§ Dataset entries
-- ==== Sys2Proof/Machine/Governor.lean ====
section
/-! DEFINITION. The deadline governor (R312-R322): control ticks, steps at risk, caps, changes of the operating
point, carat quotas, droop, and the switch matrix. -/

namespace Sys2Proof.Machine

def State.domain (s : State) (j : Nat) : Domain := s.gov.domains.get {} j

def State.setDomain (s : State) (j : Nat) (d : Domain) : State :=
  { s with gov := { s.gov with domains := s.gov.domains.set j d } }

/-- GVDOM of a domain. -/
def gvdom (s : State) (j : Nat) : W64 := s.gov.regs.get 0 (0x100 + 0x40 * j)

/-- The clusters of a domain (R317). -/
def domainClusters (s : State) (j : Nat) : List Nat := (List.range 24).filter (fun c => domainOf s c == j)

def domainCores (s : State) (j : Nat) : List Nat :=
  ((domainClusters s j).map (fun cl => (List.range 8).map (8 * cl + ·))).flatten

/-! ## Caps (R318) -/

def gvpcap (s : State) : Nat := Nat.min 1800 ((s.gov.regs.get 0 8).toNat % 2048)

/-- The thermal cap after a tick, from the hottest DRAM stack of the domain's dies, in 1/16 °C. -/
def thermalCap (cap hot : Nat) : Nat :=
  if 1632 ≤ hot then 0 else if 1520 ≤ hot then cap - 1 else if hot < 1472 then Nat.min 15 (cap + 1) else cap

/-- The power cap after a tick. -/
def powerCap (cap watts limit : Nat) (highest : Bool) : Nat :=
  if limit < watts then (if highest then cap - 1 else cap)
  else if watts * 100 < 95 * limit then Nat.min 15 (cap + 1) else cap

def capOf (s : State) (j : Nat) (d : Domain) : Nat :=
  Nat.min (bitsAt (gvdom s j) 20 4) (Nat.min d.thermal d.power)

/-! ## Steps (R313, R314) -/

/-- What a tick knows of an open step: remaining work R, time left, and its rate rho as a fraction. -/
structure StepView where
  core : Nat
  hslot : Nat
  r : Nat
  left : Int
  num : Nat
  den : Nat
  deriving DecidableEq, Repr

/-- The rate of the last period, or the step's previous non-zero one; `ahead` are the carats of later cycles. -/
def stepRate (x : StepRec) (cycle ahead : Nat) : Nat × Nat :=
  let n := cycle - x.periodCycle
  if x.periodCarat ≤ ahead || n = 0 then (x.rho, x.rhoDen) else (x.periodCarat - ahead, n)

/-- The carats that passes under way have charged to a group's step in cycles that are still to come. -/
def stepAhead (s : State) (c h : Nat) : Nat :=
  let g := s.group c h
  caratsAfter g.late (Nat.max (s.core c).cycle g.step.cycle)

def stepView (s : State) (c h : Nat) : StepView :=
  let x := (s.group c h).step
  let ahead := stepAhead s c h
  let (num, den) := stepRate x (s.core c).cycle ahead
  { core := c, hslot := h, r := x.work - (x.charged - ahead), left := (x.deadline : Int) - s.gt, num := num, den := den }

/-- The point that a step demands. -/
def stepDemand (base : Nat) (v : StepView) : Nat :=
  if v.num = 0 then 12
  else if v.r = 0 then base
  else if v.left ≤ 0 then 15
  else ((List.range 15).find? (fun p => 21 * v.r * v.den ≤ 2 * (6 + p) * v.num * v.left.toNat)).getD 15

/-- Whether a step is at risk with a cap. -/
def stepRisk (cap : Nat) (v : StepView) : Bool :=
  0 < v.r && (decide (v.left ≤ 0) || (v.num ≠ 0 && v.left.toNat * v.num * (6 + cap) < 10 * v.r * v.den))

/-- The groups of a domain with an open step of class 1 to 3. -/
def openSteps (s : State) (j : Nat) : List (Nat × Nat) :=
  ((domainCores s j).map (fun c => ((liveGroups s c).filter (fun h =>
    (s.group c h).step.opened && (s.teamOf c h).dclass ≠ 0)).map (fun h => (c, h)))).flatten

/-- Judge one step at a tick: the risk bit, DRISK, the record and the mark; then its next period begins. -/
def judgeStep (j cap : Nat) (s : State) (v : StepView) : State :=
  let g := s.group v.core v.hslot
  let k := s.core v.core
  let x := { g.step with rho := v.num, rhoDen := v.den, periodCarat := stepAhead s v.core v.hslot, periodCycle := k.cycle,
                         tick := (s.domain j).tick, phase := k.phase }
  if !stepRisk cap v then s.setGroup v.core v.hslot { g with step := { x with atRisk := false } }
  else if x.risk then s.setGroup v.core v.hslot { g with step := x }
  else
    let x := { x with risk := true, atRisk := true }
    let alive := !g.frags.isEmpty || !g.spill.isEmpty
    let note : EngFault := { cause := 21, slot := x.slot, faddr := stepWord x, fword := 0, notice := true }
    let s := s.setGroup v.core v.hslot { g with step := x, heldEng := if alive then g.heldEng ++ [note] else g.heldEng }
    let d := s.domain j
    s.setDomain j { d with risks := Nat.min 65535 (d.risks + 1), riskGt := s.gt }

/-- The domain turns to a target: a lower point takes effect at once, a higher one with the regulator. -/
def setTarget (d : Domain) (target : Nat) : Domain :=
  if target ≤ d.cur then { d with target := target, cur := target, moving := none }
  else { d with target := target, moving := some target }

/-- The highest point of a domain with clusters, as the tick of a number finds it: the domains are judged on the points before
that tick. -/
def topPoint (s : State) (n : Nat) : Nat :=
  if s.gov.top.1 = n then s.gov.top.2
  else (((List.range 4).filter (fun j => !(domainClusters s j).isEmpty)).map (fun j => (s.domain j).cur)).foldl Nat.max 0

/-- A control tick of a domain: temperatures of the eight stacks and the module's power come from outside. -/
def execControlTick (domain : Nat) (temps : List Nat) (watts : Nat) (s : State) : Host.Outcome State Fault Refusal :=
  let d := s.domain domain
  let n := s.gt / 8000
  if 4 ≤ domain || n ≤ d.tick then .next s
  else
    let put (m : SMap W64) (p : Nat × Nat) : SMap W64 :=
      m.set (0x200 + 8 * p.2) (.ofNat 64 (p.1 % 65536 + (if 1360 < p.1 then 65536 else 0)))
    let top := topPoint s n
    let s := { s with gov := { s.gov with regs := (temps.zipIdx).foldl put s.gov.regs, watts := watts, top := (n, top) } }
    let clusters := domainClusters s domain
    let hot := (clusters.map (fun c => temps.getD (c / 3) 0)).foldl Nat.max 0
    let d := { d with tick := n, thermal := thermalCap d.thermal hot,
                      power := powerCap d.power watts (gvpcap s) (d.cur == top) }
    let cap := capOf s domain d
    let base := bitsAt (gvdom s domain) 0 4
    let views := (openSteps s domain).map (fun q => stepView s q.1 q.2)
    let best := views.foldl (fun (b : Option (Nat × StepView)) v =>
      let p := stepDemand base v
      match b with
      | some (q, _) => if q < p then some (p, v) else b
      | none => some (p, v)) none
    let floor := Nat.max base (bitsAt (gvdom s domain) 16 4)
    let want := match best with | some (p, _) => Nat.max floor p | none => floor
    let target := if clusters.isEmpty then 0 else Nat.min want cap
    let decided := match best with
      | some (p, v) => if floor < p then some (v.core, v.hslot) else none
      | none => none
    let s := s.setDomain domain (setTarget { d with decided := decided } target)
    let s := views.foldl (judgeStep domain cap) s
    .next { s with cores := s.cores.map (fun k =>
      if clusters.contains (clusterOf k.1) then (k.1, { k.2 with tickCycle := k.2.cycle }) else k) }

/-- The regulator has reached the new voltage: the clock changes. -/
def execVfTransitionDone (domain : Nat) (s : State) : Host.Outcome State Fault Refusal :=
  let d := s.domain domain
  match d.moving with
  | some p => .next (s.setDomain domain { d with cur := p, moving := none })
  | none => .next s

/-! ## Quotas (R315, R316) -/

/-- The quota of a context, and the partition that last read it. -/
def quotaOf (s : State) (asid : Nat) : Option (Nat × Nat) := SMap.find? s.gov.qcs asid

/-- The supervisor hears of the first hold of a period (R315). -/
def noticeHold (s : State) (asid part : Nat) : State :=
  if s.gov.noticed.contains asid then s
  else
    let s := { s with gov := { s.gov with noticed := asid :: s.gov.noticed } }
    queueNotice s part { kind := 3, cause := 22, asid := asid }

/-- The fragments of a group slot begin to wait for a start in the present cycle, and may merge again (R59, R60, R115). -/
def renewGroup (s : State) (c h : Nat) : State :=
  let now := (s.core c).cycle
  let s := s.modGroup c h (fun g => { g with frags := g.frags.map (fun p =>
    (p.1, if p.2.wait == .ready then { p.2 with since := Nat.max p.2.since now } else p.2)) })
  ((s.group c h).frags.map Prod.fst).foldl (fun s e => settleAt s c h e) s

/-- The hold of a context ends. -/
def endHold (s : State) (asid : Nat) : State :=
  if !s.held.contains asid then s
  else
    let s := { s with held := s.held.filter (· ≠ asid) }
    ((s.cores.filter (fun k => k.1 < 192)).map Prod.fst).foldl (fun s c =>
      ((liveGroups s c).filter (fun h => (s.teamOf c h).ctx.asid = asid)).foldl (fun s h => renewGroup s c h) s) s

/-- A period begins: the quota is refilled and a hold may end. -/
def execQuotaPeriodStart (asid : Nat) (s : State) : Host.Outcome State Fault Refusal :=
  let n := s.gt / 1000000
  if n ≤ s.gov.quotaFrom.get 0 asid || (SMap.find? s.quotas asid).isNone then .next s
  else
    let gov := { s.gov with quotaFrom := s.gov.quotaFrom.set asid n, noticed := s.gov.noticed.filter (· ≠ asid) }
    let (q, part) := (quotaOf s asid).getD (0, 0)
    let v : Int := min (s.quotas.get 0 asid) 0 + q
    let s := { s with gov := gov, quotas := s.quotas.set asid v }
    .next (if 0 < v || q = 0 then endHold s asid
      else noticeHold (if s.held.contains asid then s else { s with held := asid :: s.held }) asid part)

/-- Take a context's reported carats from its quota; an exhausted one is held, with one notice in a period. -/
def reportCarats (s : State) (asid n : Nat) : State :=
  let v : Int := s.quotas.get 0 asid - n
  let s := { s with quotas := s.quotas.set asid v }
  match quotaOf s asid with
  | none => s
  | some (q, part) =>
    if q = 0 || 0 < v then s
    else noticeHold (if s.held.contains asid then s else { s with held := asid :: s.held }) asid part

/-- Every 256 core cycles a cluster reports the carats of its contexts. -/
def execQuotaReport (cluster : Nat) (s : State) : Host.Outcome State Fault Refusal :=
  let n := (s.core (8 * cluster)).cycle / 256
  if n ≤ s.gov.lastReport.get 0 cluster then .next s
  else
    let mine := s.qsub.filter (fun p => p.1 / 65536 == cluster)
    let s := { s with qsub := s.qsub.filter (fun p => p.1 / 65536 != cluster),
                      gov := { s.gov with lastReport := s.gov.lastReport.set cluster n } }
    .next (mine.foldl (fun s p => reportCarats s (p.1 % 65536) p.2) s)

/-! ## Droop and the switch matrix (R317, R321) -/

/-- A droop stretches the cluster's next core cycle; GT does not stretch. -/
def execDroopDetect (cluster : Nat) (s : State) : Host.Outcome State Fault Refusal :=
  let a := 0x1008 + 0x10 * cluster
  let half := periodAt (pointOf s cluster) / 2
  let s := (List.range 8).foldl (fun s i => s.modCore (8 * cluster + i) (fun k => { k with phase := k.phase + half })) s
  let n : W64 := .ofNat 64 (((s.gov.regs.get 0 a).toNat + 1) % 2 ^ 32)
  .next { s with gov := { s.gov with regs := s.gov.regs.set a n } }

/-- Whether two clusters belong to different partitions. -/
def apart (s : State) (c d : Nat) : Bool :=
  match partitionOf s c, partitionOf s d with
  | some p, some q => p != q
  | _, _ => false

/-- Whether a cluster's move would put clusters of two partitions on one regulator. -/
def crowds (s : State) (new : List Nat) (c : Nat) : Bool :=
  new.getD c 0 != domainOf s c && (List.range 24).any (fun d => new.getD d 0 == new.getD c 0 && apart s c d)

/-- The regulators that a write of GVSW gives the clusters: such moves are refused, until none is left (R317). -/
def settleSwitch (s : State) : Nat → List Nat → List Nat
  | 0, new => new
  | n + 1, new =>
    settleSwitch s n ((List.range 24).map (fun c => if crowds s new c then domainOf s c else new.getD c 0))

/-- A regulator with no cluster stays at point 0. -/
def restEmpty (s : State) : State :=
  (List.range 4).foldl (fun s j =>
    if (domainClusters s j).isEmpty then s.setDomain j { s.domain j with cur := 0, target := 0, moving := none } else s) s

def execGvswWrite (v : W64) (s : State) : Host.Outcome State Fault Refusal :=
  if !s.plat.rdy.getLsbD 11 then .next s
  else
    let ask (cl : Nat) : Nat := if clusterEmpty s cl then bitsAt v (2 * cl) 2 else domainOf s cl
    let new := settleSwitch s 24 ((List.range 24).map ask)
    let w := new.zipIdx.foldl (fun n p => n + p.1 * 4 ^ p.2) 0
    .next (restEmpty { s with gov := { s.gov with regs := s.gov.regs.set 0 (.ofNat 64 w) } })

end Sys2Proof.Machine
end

§ Task description
Would you copy out exactly the lines above that start at the one containing "def stepView (s" and end at the one containing "r := x.work", inclusive?

§ Your response
def stepView (s : State) (c h : Nat) : StepView :=
  let x := (s.group c h).step
  let ahead := stepAhead s c h
  let (num, den) := stepRate x (s.core c).cycle ahead
  { core := c, hslot := h, r := x.work - (x.charged - ahead), left := (x.deadline : Int) - s.gt, num := num, den := den }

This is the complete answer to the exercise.